To do: Search the records below for the line containing "to R33). -/". Write out that line and every line after it exactly as written.

Collected data:
________________

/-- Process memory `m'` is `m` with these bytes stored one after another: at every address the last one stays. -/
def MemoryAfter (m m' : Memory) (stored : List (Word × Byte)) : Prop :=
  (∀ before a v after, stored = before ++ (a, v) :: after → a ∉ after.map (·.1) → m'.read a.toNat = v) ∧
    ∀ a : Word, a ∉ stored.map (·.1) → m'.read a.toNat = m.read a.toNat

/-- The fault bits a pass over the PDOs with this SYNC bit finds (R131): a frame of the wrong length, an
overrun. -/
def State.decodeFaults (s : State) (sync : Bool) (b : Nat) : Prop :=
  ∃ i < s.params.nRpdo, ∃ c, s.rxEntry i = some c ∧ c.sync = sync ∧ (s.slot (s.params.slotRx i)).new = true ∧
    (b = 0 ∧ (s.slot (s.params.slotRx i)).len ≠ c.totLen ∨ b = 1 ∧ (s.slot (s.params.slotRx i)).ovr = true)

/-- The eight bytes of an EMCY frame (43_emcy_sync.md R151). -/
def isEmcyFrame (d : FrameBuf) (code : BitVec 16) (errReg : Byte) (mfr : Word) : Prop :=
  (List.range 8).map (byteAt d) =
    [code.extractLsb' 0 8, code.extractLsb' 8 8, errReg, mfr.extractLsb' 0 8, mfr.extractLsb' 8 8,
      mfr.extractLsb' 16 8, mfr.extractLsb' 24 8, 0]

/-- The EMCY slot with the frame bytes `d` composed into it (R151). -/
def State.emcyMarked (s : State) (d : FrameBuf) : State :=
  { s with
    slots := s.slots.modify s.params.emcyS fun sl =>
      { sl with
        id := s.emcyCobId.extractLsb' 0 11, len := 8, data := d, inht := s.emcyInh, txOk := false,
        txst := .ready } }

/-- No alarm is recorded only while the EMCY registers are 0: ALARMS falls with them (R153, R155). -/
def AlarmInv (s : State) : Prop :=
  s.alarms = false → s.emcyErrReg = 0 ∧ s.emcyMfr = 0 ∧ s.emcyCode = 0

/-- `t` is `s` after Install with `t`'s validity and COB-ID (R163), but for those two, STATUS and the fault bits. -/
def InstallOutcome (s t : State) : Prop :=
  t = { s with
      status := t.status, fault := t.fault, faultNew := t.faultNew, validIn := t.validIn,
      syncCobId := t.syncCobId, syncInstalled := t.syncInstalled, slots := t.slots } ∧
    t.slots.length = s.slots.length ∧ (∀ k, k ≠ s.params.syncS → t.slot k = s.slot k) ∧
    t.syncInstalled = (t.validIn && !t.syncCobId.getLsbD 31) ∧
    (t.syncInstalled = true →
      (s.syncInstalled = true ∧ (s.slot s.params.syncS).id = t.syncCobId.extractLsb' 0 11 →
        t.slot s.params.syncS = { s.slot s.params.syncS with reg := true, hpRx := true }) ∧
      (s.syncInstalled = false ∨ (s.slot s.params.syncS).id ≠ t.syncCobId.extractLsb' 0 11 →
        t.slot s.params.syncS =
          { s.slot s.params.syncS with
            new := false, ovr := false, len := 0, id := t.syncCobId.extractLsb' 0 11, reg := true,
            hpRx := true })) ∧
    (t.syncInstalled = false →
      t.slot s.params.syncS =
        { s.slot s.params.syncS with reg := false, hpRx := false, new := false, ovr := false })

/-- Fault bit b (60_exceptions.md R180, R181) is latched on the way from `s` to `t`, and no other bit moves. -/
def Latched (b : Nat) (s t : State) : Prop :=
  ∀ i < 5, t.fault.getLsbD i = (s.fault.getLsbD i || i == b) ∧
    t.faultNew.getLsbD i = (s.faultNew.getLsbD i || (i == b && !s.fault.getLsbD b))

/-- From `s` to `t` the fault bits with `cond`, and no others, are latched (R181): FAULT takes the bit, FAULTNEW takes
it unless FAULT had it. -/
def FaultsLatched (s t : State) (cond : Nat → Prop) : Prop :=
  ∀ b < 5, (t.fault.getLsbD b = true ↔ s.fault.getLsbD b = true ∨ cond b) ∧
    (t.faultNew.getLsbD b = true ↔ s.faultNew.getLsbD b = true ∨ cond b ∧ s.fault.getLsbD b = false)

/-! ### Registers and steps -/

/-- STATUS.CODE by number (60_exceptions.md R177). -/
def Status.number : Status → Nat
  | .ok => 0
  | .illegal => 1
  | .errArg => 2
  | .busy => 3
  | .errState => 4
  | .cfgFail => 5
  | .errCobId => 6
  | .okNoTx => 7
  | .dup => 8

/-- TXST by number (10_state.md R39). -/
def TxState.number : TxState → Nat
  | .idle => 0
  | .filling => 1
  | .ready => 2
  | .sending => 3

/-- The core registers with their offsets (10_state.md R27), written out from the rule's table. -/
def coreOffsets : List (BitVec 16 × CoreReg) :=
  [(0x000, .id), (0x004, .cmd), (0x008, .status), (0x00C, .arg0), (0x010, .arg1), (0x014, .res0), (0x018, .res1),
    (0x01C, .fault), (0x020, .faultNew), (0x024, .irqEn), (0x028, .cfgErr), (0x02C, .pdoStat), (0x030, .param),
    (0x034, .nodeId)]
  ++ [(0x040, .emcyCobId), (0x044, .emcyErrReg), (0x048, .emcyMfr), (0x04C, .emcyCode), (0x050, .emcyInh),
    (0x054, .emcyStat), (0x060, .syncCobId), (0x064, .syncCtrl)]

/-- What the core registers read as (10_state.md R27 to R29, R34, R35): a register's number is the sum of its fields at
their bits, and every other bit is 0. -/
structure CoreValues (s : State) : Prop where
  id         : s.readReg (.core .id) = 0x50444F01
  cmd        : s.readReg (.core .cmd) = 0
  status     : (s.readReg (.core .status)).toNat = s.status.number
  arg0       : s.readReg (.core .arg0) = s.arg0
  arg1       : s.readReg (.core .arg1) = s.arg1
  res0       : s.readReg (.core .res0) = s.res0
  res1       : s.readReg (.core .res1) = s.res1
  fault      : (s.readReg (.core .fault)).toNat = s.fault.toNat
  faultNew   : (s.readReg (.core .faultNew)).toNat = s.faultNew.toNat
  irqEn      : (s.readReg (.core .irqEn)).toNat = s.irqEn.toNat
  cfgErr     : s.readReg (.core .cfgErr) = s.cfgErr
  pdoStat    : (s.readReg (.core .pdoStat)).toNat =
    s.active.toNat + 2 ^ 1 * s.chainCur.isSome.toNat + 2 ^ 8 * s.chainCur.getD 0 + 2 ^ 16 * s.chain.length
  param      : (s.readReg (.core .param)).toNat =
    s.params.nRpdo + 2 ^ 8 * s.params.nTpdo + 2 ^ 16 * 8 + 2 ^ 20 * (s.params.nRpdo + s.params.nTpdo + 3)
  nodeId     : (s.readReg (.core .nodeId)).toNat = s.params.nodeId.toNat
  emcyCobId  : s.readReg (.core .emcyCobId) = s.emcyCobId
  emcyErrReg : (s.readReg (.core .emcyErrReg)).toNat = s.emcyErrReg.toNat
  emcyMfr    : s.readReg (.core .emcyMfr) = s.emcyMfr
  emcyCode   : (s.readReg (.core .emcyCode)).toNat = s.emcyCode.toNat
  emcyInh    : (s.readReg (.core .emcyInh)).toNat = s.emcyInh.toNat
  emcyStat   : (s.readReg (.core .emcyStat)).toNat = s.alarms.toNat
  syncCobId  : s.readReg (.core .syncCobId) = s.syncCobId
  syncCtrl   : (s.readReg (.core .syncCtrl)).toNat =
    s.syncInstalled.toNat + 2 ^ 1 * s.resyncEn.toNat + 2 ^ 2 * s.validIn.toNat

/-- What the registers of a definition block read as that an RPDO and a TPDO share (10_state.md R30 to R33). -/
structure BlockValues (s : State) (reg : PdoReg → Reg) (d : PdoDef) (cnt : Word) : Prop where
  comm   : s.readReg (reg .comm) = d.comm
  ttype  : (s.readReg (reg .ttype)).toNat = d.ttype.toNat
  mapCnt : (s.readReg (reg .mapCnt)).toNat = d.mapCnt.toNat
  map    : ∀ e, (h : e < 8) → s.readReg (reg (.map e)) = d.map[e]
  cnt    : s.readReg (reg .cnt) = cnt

________________

Response below:
/-- What the registers of a definition block read as that an RPDO and a TPDO share (10_state.md R30 to R33). -/
structure BlockValues (s : State) (reg : PdoReg → Reg) (d : PdoDef) (cnt : Word) : Prop where
  comm   : s.readReg (reg .comm) = d.comm
  ttype  : (s.readReg (reg .ttype)).toNat = d.ttype.toNat
  mapCnt : (s.readReg (reg .mapCnt)).toNat = d.mapCnt.toNat
  map    : ∀ e, (h : e < 8) → s.readReg (reg (.map e)) = d.map[e]
  cnt    : s.readReg (reg .cnt) = cnt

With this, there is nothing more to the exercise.